Kim Newman gave more credit to Hopkins in The Film Yearbook Volume 9 than I perhaps would (“his overdrive style is constantly undercut by the terrible, much rewritten screenplay”). Newman praised the production but damned the plot, whereby the series’ “scripts make less and less sense” and “the story advances through disorientating lapses and leaps as another uninteresting selection of teenagers are brought on and killed off”.

True, the teenagers are never much cop, but they are noteworthy, give or take Yvonne (Kelly Jo Minter), identifiable mainly as the requisite Freddy denier (in this context, though, she represents the masses, because she is deceived). Anderson, later of Zandalee, wins the most grotesque sequence, suffering from her parent’s aspirations for her modelling career. Mark (Joe Seely) is, appropriately in the summer of Batman, a comics fan (“Told ya comic books was bad for ya”), although the a-Ha video-esque rotoscoping isn’t as effectively used as it might have been, suggesting, like so much here, a lack of funds or time; you can see evidence of this in the iffy greenscreen as the diner kitchen rips away behind Alice (the returning Lisa Wilcox) to reveal Dan’s death throes, and in the noble attempt to emulate Escher during the finale (Hopkins namechecks Labyrinth and The Name of the Rose; I wonder if he saw Castrovalva).

Talalay felt for Hopkins, given the least amount of time of any sequel and what she saw as the worst concept. But the concept is only actually lousy when it comes to the need – and by the nature of the series’ emphasis on prosthetic nightmares, it is a need – to show baby Freddy. If he’d been kept as a fear, the results might not have been in line with Elm Street expectations, but it would surely have been more resonant. It certainly couldn’t have been less.

Scurrying around the place, baby Freddy looks like old David Tennant from Last of the Time Lords, and none of these warped versions of foetal form add anything to the picture, conceptually or visually. The general view was that associations with pregnancy just weren’t what teenagers trying to have a good time wanted from a Freddy frightmare, and this is probably true, since The Dream Child opened softly rather than landing large and taking a nose dive.

The most telling sign of how different this one is to The Dream Master, and so undermining expectations, is that you can no longer bask in Freddy’s kill-happy quips. Instead, they seem gratuitous, unfunny and in bad taste.

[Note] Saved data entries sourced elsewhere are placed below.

theorem hostOp_keeps {i : Instr} {o : Op} {h : HostCmd} (e : hostOp i = some (o, h)) : o.Keeps := by
  cases i <;> simp only [hostOp, reduceCtorEq, Option.some.injEq, Prod.mk.injEq] at e <;> (obtain ⟨rfl, rfl⟩ := e)
  · exact opInfo_keeps
  · exact opIdent_keeps
  · exact opDevReset_keeps
  · exact opGetLog_keeps
  · exact opHostConfig_keeps
  · exact opHostStatus_keeps
  · exact opOwnClaim_keeps
  · exact opOwnRelease_keeps
  · exact opOwnQuery_keeps
  · exact opKindlingScan_keeps
  · exact opPortOpen_keeps
  · exact opPortClose_keeps
  · exact opPortSet_keeps
  · exact opFieldOn_keeps
  · exact opFieldOff_keeps
  · exact opGrateSelect_keeps
  · exact opPortReset_keeps
  · exact opPortGet_keeps
  · exact opPortStatus_keeps
  · exact opGroupSet_keeps
  · exact opGroupQuery_keeps
  · exact opTransceive_keeps
  · exact opAActivate_keeps
  · exact opBActivate_keeps
  · exact opApdu_keeps
  · exact opDeselect_keeps
  · exact opVhbrParams_keeps
  · exact opVCmd_keeps
  · exact opInvConfig_keeps
  · exact opInvStart_keeps
  · exact opInvStop_keeps
  · exact opInvQuery_keeps
  · exact opTtRead_keeps
  · exact opTtFind_keeps
  · exact opTtDelete_keeps
  · exact opTtClear_keeps
  · exact opTtSetFlags_keeps
  · exact opTtConfig_keeps
  · exact opAlScan_keeps
  · exact opAlSelect_keeps
  · exact opAlHalt_keeps
  · exact opAlRead_keeps
  · exact opAlWrite_keeps
  · exact opAlLockBlock_keeps
  · exact opAlAreaInfo_keeps
  · exact opAlAuthPwd_keeps
  · exact opAlSetPwd_keeps
  · exact opAlUnlock_keeps
  · exact opAlReadCnt_keeps
  · exact opAlIncCnt_keeps
  · exact opOsGetId_keeps
  · exact opOsReadPage_keeps
  · exact opOsWritePage_keeps
  · exact opOsLogin_keeps
  · exact opOsLogout_keeps
  · exact opOsSetPassword_keeps
  · exact opOsLockPage_keeps
  · exact opDbRun_keeps
  · exact opDbCal_keeps
  · exact opDbConfig_keeps
  · exact opXpdrConfig_keeps
  · exact opXpdrAreaSet_keeps
  · exact opXpdrRead_keeps
  · exact opXpdrWrite_keeps
  · exact opXpdrCntRead_keeps
  · exact opXpdrCntInc_keeps
  · exact opXpdrAreaInfo_keeps
  · exact opXpdrUnlock_keeps
  · exact opXpdrStatus_keeps
  · exact opCalRun_keeps
  · exact opCalExport_keeps
  · exact opCalImport_keeps
  · exact opCalCoupling_keeps
  · exact opCalConfig_keeps
  · exact opCalStatus_keeps
  · exact opPwrEnter_keeps
  · exact opWakeConfig_keeps
  · exact opEmberConfig_keeps
  · exact opPwrStatus_keeps
  · exact opKeyInfo_keeps
  · exact opKeyGen_keeps
  · exact opKeyImport_keeps
  · exact opKeyExport_keeps
  · exact opKeyDelete_keeps
  · exact opKilnRandom_keeps
  · exact opKilnSign_keeps
  · exact opKilnChallenge_keeps
  · exact opDebugUnlock_keeps
  · exact opImageLoad_keeps
  · exact opImageInfo_keeps
  · exact opImageActivate_keeps
  · exact opEngineReload_keeps
  · exact opDiagCounters_keeps
  · exact opPortIsolate_keeps
  · exact opTmrConfig_keeps
  · exact opTmrArm_keeps
  · exact opTmrRead_keeps
  · exact opTimebaseRead_keeps
  · exact opGpioConfig_keeps
  · exact opGpioWrite_keeps
  · exact opGpioRead_keeps
  · exact opDbgRead_keeps
  · exact opDbgWrite_keeps
  · exact opDbgEngine_keeps

@[simp] theorem State.runLocked_durable (s : State) (r : Running) : (s.runLocked r).durable = s.durable := by
  unfold State.runLocked
  split
  · rename_i heq; exact (opOf_keeps heq).2 _ _
  · rfl

theorem decideRaw_durable (x : Contest × State) (c : Cmd) : (decideRaw x c).2.durable = x.2.durable := by
  unfold decideRaw
  split
  · exact State.decideCmd_durable _ _ _ _ (fun o h => opOf_keeps h)
  · simp

@[simp] theorem State.decideLanded_durable (s : State) : s.decideLanded.durable = s.durable := by
  unfold State.decideLanded
  dsimp only
  have key : ∀ (l : List Cmd) (x : Contest × State), (l.foldl decideRaw x).2.durable = x.2.durable := by
    intro l
    induction l with
    | nil => intro x; rfl
    | cons a l ih => intro x; rw [List.foldl_cons, ih, decideRaw_durable]
  rw [key]
  exact foldl_durable (fun (t : State) (c : Cmd) => t.modHost c.hp fun h => { h with landed := [] }) (fun t a => rfl) _ _

/-! ## What a step may do to the log -/

/-- A record committed, on what survives a reset. -/
def commitTo (d : List AshRec × List Byte × Nat × Nat) (i : AshItem) : List AshRec × List Byte × Nat × Nat :=
  let (log, anchor, seq, sec) := d
  let last := match log.getLast? with
    | some r => r.chain
    | none => Config.sha256 (Config.p256Public Config.deviceKey)
  let full := 4096 ≤ log.length
  ((if full then log.drop 1 else log) ++ [⟨ashBody seq i, Config.sha256 (last ++ ashBody seq i)⟩],
    if full then (log.head?.map (·.chain)).getD [] else anchor, seq + 1, sec)

theorem State.ashCommit_durable (s : State) (i : AshItem) : (s.ashCommit i).durable = commitTo s.durable i := rfl

/-- Nothing but commits of the log and raises of SECVER leads from one to the other. -/
def Grows (s t : State) : Prop :=
  ∃ (l : List AshItem) (v : Nat), s.kiln.secver ≤ v ∧
    t.durable = ((l.foldl commitTo s.durable).1, (l.foldl commitTo s.durable).2.1, (l.foldl commitTo s.durable).2.2.1, v)

theorem commitTo_secver (l : List AshItem) (d : List AshRec × List Byte × Nat × Nat) : (l.foldl commitTo d).2.2.2 = d.2.2.2 := by
  induction l generalizing d with
  | nil => rfl
  | cons a l ih => rw [List.foldl_cons, ih]; rfl

theorem Grows.of_keep {s t : State} (h : t.durable = s.durable) : Grows s t := ⟨[], s.kiln.secver, le_refl _, h⟩
theorem Grows.refl (s : State) : Grows s s := Grows.of_keep rfl
theorem Grows.commit (s : State) (i : AshItem) : Grows s (s.ashCommit i) := ⟨[i], s.kiln.secver, le_refl _, rfl⟩
theorem commitTo_sec (l : List AshItem) (d : List AshRec × List Byte × Nat × Nat) (v : Nat) :
    l.foldl commitTo (d.1, d.2.1, d.2.2.1, v) = ((l.foldl commitTo d).1, (l.foldl commitTo d).2.1, (l.foldl commitTo d).2.2.1, v) := by
  induction l generalizing d with
  | nil => rfl
  | cons a l ih =>
    rw [List.foldl_cons, List.foldl_cons]
    exact ih (commitTo d a)
theorem Grows.trans {s t u : State} (h : Grows s t) (k : Grows t u) : Grows s u := by
  obtain ⟨l, v, h1, h2⟩ := h
  obtain ⟨m, w, k1, k2⟩ := k
  have hv : t.kiln.secver = v := congrArg (fun d => d.2.2.2) h2
  refine ⟨l ++ m, w, by omega, ?_⟩
  rw [k2, h2, List.foldl_append, commitTo_sec]
theorem Grows.keep {s t u : State} (h : Grows s t) (k : u.durable = t.durable) : Grows s u := h.trans (Grows.of_keep k)
theorem Grows.run {f : State → State} {s t : State} (h : run f s = .next t) (g : Grows s (f s)) : Grows s t := by
  rw [run_eq_next h]
  exact g.keep ((durable_pending _ _).trans (State.flush_durable _))

theorem ite_eq_of {c : Prop} [Decidable c] {a b : State} {d : List AshRec × List Byte × Nat × Nat} (h : a.durable = d) (k : b.durable = d) :
    (if c then a else b).durable = d := by split <;> assumption
theorem ite_keep {c : Prop} [Decidable c] (f : State → State) (b : State) (h : ∀ s, (f s).durable = s.durable) :
    (if c then f b else b).durable = b.durable := by split <;> simp [h]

On balance, I think that’s a good thing, even if it’s directly pulling back from what was tickling the series’ fans. There’s even a frightened Freddy in this movie. Not just one stunned that someone is fighting back, but fearful in response to his son’s/nun mum’s mojo.

There’d be a two-year gap before the then-intended series capper, with Talalay ascending to the director’s chair; it would be the most roundly drubbed entry to that point, despite a box-office boost off the back of gimmicky 3D. Freddy was also stepping into a new decade, and it would be accurate to suggest he was beginning to seem passé; from this point on, the series would be mixed with nostalgic impulses (Depp cameos, post-modernism, a vs, and then a remake). In The Dream Child, we were still getting rap songs over the end credits, and Iron Maiden scoring a Number 1 single from one of the tracks.